- **DESCRIPTION OF THE TASK**: Could you find every line in the records below that contains the word "clkrd" and copy it?

- **ENTRIES SHOWN**:
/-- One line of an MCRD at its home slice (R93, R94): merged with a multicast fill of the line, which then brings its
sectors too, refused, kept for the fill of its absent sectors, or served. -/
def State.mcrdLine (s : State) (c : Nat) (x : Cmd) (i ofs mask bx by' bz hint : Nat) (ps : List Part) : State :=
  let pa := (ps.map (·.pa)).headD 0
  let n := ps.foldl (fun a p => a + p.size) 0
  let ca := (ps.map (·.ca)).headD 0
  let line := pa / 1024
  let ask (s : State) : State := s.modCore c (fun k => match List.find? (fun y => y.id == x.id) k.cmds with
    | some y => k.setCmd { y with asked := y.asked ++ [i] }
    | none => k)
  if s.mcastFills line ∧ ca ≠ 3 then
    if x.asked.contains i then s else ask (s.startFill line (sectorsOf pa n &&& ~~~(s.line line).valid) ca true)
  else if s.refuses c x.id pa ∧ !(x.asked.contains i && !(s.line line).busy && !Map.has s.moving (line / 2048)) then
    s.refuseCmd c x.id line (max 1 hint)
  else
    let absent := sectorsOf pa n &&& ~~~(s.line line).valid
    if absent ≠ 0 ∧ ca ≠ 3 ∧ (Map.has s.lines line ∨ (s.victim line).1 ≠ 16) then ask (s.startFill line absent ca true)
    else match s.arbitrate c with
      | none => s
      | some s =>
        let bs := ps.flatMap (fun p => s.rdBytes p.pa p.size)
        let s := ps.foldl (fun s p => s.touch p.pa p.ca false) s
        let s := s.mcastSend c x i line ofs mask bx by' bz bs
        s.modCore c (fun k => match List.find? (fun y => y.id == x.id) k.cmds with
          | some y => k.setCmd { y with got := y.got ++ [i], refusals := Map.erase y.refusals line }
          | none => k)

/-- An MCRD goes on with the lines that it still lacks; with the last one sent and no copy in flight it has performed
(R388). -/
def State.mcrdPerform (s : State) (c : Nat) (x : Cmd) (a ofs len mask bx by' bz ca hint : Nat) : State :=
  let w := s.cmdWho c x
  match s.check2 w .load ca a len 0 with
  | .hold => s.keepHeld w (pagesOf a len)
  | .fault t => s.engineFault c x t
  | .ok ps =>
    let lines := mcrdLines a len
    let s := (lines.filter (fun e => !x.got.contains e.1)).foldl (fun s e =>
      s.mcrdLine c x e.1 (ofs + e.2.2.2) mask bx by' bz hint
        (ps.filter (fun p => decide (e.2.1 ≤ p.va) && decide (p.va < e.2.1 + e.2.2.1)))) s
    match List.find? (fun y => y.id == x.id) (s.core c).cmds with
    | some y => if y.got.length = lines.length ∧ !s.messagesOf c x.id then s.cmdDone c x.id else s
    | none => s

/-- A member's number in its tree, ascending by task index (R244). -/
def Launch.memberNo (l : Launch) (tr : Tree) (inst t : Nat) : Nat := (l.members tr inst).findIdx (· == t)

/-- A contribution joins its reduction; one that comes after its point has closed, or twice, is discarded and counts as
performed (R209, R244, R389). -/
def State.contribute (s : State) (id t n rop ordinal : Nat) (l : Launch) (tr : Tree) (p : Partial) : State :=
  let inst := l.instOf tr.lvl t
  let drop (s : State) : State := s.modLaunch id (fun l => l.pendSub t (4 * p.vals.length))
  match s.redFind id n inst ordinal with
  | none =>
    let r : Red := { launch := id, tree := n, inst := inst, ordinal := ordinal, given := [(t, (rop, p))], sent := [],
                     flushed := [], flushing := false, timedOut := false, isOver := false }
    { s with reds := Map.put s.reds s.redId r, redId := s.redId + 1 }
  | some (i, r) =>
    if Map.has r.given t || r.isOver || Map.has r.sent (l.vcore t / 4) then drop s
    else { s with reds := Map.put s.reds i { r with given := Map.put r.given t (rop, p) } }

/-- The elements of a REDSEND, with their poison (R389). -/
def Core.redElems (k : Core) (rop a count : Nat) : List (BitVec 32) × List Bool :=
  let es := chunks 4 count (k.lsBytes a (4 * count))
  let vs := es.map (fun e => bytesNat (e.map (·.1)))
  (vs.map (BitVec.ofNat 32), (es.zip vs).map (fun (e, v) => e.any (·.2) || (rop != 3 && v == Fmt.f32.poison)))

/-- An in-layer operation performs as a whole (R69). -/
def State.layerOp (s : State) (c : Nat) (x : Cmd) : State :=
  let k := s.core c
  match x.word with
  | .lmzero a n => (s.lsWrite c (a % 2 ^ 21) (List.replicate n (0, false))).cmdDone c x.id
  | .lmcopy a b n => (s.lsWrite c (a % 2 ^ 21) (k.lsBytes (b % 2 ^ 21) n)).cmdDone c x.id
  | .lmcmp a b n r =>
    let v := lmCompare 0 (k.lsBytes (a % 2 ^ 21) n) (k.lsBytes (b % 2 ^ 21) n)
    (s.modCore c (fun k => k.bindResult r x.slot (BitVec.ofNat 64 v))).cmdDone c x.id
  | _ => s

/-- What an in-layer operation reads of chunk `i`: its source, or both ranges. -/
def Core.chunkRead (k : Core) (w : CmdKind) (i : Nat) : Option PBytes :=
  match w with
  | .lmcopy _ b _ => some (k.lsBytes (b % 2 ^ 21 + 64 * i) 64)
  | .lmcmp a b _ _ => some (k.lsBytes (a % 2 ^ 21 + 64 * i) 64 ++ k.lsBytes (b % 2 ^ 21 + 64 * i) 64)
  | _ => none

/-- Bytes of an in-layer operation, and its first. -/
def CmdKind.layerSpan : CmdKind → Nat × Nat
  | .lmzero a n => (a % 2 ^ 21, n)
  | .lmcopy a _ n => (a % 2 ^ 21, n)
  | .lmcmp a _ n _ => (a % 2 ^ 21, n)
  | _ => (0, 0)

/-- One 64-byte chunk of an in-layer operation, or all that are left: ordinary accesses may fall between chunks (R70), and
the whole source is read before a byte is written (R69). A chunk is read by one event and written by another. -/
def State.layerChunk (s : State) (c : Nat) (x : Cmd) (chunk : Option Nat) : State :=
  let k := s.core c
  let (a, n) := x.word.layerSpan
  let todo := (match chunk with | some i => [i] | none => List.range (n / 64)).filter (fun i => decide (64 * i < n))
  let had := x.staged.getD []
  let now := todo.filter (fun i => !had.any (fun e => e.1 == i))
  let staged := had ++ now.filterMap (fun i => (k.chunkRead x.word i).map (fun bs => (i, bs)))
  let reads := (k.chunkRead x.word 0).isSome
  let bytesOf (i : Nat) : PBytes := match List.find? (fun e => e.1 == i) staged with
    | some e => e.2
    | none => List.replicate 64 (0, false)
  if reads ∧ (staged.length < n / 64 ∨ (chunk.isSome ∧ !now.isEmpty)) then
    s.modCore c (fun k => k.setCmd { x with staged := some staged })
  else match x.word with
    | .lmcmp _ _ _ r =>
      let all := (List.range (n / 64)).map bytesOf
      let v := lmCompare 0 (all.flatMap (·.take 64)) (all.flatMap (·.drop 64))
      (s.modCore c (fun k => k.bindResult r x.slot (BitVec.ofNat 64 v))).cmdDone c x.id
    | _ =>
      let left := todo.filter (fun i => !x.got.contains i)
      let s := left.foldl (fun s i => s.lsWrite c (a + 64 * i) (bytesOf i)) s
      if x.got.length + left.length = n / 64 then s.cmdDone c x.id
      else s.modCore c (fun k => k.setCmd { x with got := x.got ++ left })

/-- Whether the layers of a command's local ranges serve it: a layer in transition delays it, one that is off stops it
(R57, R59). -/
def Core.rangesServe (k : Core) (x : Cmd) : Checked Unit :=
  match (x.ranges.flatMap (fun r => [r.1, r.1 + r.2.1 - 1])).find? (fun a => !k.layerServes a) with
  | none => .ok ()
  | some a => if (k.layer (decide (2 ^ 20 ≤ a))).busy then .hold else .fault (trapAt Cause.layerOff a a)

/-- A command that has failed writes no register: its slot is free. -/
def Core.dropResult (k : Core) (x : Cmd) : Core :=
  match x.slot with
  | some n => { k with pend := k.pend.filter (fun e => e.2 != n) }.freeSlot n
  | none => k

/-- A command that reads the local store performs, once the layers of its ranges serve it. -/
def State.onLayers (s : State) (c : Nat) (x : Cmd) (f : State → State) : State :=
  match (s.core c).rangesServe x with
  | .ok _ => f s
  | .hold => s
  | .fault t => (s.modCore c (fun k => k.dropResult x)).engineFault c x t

* * *

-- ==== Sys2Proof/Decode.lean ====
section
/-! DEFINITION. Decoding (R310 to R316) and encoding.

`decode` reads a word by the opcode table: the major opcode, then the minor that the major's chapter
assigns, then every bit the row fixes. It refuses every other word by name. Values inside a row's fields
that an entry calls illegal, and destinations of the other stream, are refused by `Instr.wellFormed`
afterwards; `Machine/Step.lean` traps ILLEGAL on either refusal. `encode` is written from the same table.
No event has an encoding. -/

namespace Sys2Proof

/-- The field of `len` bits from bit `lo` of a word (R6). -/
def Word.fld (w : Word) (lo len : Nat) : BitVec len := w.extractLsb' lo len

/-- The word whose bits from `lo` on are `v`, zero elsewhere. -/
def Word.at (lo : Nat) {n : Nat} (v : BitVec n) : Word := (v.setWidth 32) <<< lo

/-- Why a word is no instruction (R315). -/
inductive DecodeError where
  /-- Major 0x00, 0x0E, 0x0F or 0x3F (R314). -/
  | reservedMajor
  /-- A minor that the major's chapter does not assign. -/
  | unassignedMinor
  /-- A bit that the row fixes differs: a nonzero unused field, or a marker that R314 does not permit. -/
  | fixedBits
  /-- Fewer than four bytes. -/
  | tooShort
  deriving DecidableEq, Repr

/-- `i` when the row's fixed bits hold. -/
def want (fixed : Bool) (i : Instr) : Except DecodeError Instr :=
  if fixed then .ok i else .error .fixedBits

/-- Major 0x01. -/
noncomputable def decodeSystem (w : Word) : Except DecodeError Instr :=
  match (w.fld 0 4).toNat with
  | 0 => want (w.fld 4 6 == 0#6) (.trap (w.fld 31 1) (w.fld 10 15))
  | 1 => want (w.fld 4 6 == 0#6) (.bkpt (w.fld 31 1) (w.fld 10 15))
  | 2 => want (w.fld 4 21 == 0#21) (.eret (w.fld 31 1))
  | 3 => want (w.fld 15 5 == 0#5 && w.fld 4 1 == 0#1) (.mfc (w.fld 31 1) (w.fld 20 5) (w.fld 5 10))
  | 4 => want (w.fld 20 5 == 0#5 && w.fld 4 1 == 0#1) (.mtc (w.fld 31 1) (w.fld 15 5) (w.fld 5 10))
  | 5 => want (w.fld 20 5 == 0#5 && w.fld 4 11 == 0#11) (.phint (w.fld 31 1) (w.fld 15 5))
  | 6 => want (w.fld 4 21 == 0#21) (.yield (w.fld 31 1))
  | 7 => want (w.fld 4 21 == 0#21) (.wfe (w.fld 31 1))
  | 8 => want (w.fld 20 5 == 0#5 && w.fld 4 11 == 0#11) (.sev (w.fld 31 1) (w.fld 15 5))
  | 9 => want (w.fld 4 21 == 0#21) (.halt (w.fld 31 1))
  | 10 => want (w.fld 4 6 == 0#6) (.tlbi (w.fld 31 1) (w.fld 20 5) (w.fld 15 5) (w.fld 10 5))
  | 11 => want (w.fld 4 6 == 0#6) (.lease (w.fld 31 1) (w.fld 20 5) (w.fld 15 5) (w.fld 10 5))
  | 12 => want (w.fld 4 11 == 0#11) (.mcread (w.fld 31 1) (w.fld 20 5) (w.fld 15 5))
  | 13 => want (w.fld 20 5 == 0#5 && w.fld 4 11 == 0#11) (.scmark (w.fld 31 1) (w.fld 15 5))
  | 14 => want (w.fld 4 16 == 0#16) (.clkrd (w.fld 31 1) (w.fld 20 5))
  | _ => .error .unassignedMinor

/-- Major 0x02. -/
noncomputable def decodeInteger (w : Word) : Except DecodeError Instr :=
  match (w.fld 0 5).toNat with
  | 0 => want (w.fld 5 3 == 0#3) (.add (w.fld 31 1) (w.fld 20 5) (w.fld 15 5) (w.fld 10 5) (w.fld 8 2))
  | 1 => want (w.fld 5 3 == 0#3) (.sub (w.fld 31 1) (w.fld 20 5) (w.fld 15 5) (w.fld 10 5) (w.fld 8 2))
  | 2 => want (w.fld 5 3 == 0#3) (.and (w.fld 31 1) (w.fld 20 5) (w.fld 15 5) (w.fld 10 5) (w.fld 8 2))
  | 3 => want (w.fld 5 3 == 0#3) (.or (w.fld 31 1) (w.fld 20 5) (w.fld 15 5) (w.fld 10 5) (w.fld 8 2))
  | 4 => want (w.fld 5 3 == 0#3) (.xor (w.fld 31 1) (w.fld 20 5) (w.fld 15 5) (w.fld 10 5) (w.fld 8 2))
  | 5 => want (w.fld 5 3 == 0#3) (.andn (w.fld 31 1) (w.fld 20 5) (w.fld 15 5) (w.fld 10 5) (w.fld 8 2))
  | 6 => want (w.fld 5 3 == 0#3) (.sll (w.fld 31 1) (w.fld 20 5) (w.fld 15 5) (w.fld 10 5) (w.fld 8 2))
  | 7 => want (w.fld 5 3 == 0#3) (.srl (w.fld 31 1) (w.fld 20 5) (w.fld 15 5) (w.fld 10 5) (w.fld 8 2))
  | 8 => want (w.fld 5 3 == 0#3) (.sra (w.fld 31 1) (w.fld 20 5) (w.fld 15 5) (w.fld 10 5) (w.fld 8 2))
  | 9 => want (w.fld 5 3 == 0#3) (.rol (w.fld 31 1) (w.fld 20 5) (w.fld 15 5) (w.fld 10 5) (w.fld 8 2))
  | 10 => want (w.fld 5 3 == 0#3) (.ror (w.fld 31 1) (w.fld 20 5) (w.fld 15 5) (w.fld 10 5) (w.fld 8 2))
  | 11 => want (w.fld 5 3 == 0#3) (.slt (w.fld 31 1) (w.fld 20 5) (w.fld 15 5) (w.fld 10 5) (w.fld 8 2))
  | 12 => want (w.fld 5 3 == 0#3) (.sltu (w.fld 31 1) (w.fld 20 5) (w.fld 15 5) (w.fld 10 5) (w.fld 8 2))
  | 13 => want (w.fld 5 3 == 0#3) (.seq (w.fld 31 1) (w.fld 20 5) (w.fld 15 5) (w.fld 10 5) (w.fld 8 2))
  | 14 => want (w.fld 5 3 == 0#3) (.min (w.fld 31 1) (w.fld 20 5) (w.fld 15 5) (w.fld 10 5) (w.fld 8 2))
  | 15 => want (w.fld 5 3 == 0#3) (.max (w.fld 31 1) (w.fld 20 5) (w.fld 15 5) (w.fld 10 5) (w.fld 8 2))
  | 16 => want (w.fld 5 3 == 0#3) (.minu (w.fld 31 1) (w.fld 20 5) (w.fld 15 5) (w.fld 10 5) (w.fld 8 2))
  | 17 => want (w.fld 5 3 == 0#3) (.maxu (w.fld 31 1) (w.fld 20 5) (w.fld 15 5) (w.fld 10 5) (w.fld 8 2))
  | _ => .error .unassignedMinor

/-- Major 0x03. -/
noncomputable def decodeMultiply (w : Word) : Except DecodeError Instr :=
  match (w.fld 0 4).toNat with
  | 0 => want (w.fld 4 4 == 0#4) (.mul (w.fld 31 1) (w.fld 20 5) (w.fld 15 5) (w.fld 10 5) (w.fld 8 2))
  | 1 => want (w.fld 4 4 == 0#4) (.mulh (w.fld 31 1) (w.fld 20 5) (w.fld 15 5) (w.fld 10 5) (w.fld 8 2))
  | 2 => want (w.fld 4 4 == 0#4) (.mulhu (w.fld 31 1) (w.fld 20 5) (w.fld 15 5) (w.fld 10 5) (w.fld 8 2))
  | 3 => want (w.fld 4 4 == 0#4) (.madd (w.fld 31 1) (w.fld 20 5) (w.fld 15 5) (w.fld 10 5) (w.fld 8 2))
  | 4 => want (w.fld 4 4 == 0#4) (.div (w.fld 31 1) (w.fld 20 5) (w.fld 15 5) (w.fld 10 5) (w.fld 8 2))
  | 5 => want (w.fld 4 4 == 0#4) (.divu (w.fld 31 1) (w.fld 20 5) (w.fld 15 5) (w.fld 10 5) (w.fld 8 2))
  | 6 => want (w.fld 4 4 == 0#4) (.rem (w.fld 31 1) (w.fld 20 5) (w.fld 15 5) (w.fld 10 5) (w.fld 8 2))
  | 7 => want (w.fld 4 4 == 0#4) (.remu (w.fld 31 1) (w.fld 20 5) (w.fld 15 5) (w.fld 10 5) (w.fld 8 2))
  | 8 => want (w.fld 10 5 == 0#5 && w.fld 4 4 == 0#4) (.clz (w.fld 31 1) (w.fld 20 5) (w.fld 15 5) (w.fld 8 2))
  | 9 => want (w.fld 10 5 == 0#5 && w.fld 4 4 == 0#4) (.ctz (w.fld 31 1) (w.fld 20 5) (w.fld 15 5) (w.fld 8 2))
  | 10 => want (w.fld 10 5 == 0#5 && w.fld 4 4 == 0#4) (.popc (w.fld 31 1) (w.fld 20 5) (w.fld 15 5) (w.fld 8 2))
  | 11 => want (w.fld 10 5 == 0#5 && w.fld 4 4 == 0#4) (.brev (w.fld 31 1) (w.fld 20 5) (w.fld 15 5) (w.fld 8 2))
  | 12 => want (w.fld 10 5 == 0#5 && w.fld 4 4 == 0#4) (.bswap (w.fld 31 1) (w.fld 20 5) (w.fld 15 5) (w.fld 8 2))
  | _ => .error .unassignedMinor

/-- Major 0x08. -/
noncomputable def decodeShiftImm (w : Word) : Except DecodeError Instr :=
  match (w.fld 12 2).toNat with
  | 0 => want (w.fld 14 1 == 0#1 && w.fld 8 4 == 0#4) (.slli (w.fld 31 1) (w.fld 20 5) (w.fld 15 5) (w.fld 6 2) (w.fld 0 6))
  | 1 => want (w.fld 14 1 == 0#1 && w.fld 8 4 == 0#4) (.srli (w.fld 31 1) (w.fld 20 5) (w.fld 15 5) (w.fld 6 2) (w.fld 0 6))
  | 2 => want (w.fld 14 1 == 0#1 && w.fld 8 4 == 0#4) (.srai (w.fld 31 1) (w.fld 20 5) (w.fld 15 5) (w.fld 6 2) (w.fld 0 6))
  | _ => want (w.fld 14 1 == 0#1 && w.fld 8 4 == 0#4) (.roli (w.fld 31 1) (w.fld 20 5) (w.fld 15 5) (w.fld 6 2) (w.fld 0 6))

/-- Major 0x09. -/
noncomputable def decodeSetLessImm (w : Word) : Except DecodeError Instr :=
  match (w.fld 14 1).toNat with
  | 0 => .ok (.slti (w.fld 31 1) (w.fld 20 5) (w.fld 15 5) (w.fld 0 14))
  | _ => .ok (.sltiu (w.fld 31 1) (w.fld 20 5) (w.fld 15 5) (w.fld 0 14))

--

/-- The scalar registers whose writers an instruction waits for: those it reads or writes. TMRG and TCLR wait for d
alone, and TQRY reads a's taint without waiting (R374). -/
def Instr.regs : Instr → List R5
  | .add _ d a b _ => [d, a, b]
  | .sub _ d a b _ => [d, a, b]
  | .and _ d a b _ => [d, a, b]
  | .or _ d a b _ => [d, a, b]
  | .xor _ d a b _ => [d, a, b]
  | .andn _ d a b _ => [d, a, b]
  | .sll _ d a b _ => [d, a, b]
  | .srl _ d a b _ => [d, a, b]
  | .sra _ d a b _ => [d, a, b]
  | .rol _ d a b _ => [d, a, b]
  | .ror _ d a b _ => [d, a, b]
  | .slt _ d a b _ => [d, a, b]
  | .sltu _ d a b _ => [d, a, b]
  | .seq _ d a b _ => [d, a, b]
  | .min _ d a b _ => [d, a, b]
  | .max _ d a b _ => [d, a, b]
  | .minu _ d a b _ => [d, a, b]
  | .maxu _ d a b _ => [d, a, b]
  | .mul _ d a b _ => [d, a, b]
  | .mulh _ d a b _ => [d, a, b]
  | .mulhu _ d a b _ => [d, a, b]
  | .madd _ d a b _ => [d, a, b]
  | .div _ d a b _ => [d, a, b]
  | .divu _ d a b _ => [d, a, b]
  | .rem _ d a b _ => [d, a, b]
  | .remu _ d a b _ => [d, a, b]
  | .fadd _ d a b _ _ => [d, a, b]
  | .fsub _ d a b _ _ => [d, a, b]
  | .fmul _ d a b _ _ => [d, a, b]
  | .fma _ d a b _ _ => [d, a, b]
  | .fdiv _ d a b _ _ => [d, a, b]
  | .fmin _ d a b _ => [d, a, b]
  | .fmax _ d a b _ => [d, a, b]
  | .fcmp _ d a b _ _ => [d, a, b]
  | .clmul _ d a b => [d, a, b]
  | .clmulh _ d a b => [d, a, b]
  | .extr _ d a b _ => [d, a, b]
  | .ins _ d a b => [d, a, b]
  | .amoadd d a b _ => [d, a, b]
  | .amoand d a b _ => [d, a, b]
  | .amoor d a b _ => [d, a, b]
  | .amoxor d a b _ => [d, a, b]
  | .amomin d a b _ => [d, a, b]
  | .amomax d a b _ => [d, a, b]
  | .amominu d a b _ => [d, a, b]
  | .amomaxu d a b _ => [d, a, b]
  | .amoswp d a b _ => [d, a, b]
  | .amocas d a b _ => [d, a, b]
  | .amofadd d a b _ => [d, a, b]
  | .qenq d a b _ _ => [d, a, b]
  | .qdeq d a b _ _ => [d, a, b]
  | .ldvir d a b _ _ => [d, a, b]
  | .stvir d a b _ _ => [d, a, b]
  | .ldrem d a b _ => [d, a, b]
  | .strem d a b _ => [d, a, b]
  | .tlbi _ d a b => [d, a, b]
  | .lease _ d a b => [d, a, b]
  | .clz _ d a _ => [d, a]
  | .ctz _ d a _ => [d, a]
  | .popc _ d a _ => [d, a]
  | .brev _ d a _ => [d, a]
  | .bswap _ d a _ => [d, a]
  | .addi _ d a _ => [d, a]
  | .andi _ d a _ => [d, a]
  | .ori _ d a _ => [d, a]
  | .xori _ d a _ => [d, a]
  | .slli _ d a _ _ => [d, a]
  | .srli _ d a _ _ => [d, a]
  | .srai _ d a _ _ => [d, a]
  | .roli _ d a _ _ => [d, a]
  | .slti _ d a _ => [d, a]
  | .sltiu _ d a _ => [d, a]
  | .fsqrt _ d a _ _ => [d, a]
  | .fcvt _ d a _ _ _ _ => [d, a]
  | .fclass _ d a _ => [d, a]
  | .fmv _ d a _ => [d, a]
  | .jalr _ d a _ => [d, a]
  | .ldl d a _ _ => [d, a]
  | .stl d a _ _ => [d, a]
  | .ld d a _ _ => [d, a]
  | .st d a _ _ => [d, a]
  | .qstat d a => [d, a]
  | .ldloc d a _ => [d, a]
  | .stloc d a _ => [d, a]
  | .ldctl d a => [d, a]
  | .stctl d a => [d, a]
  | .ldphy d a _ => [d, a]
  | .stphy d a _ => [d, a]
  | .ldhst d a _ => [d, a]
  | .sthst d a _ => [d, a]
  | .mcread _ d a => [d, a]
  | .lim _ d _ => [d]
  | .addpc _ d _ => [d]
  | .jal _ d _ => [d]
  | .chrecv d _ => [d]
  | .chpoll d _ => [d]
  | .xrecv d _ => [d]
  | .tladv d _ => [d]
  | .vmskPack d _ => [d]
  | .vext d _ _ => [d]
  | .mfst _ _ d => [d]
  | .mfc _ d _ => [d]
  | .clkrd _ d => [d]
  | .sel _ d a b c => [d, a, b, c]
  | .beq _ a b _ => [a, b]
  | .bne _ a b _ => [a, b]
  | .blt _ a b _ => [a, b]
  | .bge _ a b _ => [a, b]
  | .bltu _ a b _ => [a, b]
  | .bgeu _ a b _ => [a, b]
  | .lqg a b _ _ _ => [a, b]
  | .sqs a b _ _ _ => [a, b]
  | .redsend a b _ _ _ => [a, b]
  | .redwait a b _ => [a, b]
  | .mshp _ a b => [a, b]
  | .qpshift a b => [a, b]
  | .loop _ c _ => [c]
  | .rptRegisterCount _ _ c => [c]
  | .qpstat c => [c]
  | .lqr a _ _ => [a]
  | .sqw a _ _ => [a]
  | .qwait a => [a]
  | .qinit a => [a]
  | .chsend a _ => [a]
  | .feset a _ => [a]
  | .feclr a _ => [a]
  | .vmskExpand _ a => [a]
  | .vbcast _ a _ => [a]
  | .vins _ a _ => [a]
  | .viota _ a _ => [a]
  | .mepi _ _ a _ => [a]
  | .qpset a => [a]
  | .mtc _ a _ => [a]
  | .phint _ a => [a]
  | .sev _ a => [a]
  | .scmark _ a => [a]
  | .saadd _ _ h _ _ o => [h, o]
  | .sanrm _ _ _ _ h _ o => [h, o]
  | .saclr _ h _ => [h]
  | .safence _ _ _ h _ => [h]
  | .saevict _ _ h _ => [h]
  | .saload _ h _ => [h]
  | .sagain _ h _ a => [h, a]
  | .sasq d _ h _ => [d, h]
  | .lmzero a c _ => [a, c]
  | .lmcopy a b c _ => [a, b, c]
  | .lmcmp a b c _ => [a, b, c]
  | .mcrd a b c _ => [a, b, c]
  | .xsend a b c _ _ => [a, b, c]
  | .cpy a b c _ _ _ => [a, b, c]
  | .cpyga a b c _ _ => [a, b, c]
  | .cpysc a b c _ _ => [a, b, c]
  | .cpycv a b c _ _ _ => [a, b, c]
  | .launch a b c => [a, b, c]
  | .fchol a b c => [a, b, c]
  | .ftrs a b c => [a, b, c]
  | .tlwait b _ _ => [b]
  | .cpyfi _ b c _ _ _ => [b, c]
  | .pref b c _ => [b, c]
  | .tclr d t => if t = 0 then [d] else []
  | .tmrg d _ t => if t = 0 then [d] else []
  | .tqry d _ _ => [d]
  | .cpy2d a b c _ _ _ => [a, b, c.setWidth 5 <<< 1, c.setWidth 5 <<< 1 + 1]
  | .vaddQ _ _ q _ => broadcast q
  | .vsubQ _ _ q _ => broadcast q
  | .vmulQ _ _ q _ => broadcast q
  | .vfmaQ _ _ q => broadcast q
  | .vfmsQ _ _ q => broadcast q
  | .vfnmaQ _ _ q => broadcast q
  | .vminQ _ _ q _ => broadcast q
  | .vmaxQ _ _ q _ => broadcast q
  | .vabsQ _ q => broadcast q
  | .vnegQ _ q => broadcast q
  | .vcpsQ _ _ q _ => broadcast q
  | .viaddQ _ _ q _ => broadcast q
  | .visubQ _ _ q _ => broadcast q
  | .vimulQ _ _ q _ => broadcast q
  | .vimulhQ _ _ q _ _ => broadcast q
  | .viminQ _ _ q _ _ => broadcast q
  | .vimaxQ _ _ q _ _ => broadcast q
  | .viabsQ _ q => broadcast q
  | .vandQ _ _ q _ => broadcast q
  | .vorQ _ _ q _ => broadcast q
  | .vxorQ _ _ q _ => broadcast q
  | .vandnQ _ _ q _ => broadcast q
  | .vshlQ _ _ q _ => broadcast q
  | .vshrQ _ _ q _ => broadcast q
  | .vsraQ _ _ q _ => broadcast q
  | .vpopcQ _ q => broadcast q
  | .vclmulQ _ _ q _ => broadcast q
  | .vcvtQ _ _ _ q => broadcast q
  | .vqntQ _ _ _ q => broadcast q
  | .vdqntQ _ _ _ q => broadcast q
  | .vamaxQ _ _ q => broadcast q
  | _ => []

- **RESPONSE FOR THIS EXERCISE**:
  | 14 => want (w.fld 4 16 == 0#16) (.clkrd (w.fld 31 1) (w.fld 20 5))
  | .clkrd _ d => [d]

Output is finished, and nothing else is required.